Prof Dalgleish says that from his experience of reviewing EU grant applications, he believes that political factors such as promoting collaboration are placed ahead of scientific excellence when awarding funds.
"I have been an external referee reviewing grant applications to the EU Framework Programme, and come under extreme pressure to come up with a scientific rational to agree with what has already been decided by the bureaucrats," he claims.
But James Wilsdon, who is a professor of research policy at Sheffield University, and an advisor to "Scientists For EU, external", believes it would be "highly unlikely" for UK research organisations to secure the same level of funding if they were to leave the EU.
"We don't know the terms under which we would participate (in applying for funding if we were to leave the EU), so I think there is a lot of wishful thinking from the Leave camp in terms of having our cake and eating it - by pulling out all our money and still being able to participate in the kind of levels of engagement we have hitherto enjoyed.
"At a time when science is getting more collaborative, more international in scale and more tightly focussed on the big societal challenges we face - the EU is a brilliant mechanism for doing science at that scale and we would be mad to turn our backs on a mechanism for collaboration that we have painstakingly built up over 25 years or more, to return to a pre-collaborative mode in which we are doing it on our own."
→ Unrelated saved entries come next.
/-- AMEND of a GROUP record (R105, R107, R108): a refused target or fade time carries the record. -/
def State.amendGroup (q : Ask) (g : Fin 12) (s : State) : Verdict :=
  let fs := q.req.fields
  let rec_ := if carries fs 33 || carries fs 128 then s.groupFields g else []
  match firstFlaw (groupForm fs) fs with
  | some w => q.flawed w rec_ s
  | none =>
      if carries fs 33 && !s.settings.groups[g].present then q.says .badField rec_ s
      else if carries fs 33 && !s.admitsTarget q.st g then q.says .notPermitted rec_ s
      else
        match s.settingsStop q with
        | some status => q.says status rec_ s
        | none =>
            match askedFor fs 33 with
            | some target =>
                if s.groups[g].causes != 0 then q.refuses .forced rec_ s else s.applyTarget q g target
            | none => if fs = [] then q.says .done (s.groupFields g) s else s.applyGroup q g

/-! ## CZONE -/

/-- A change of a CZONE setting takes effect (R129): a zone made absent loses its deliveries, one made
present starts free, and a change of serves is followed by barring and by the lights. -/
def State.czoneAmended (z : Fin 8) (old : CZoneSettings) (s : State) : State :=
  let new := s.settings.czones[z]
  let s1 := s.markIf (old != new) .czone
  let s2 :=
    if old.present && !new.present then (s1.dropZone z .undelivered).writeCZone z CallZone.idle
    else if !old.present && new.present then ((s1.writeCZone z CallZone.idle).deriveSilence z).arbitrate z
    else s1
  if old.serves = new.serves then s2
  else
    let ofZone := someIx 12 fun g =>
      let cfg := s2.settings.groups[g]
      cfg.present && cfg.kind == .foyer && cfg.callZone == z
    ((s2.deriveSilence z).refreshLights).markIf ofZone .group

/-- AMEND of a CZONE record (R128..R130). -/
def State.amendCZone (q : Ask) (z : Fin 8) (s : State) : Verdict :=
  let fs := q.req.fields
  match firstFlaw czoneForm fs with
  | some w => q.flawed w [] s
  | none =>
      match s.settingsStop q with
      | some status => q.says status [] s
      | none =>
          if fs = [] then q.says .done (s.czoneFields z) s
          else
            let old := s.settings.czones[z]
            let asked := fs.foldl CZoneSettings.amend old
            let new := asked.inRange
            let s1 := { s with settings := { s.settings with czones := put s.settings.czones z new } }
            let t := (s1.noteChange (old != new)).czoneAmended z old
            q.says (okStatus (asked != new)) (if asked != new then t.czoneFields z else []) t

/-! ## CIRCUIT -/

/-- The settings and the reset of an accepted request are applied (R163, R164). -/
def State.applyCircuit (c : Fin 16) (fs : List FieldVal) (s : State) : State :=
  let old := s.settings.circuits[c]
  let new := fs.foldl CircuitSettings.amend old
  let s1 := ({ s with settings := { s.settings with circuits := put s.settings.circuits c new } } : State).noteChange
    (old != new)
  let s2 := if old.serves != new.serves then (s1.mark .circuit).evalHolds .system else s1
  if carries fs 128 then s2.changeCircuit c (s2.circuits[c].resetByStation s2.now) else s2

/-- AMEND of a CIRCUIT record (R163). -/
def State.amendCircuit (q : Ask) (c : Fin 16) (s : State) : Verdict :=
  let fs := q.req.fields
  match firstFlaw (circuitForm c) fs with
  | some w => q.flawed w (s.circuitFields c) s
  | none =>
      if carries fs 128 && !(s.role q.st == .fire || s.role q.st == .engineer) then
        q.says .notPermitted (s.circuitFields c) s
      else
        match s.settingsStop q with
        | some status => q.says status (s.circuitFields c) s
        | none =>
            let t := s.applyCircuit c fs
            q.says .done (t.circuitFields c) t

/-! ## STATUS -/

/-- The settings and the lock of an accepted request are applied; a change of brigade link has the
relay's demand evaluated (R84, R196). -/
def State.applyStatus (fs : List FieldVal) (new : PartSettings) (s : State) : State :=
  let old := s.settings.part
  let s1 := ({ s with settings := { s.settings with part := new } } : State).noteChange (old != new)
  let s2 := if old.brigadeLink != new.brigadeLink then s1.demandBrigade else s1
  if askedFor fs 42 = some 1 then s2.writeStore { s2.store with locked := true } else s2

/-- AMEND of the STATUS record (R185, R194, R196). DEDUCED (log entry 42): a lock value other than set or clear
is BAD_FIELD for every role, since the form of a field is checked before the role; R196 gives no order. -/
def State.amendStatus (q : Ask) (s : State) : Verdict :=
  let fs := q.req.fields
  match firstFlaw statusForm fs with
  | some w => q.flawed w [] s
  | none =>
      if carries fs 42 && s.role q.st != .engineer then q.says .notPermitted [] s
      else
        match s.settingsStop q with
        | some status => q.says status [] s
        | none =>
            if askedFor fs 42 = some 0 ∧ s.store.locked then q.says .locked [] s
            else if fs = [] then q.says .done s.statusFields s
            else
              let old := s.settings.part
              let asked := fs.foldl PartSettings.amend old
              let new := if amendsSettings .status fs then asked.inRange else old
              let t := s.applyStatus fs new
              q.says (okStatus (asked != new)) (if asked != new then t.statusFields else []) t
Stephen Bates, who is the CEO of UK Bioindustry Association, whose members include British bioscience and pharmaceutical companies, said that such firms would think twice about locating in the UK if the country did not have a voice in regulating the way in which research was carried out.
"It is vital to stay in Europe," he said. "Withdrawal would pose significant risks for inward investment because we would be cut off from influencing the regulatory environment."
Ministerial view
However, Prof Dalgleish argues that leaving the EU would make UK researchers more open to collaborations with scientists in other countries.
"We are the fifth largest economy in the world without having anything to do with the EU. By being part of the EU, we lose out on being a tremendous force, with all our links with America and the Commonwealth. We are diluted by the EU and much stronger outside it, and I think that goes for all kinds of scientific endeavour as well."
Last month, the Science Minister Jo Johnson said he believed that an EU exit would be damaging to UK science, external.
"No-one doubts Britain could stay a science player outside of the EU. Indeed, some of our universities have been successful for longer than many of its member states have even existed. But the risks to valuable institutional partnerships, to flows of bright students and to a rich source of science funding mean the Leave campaign has serious questions to answer.
"While there is nothing in our EU membership that limits our ability to work with other countries, the onus is now on those who want to leave the EU to come and explain how they would sustain current levels of investment and collaboration under very different circumstances."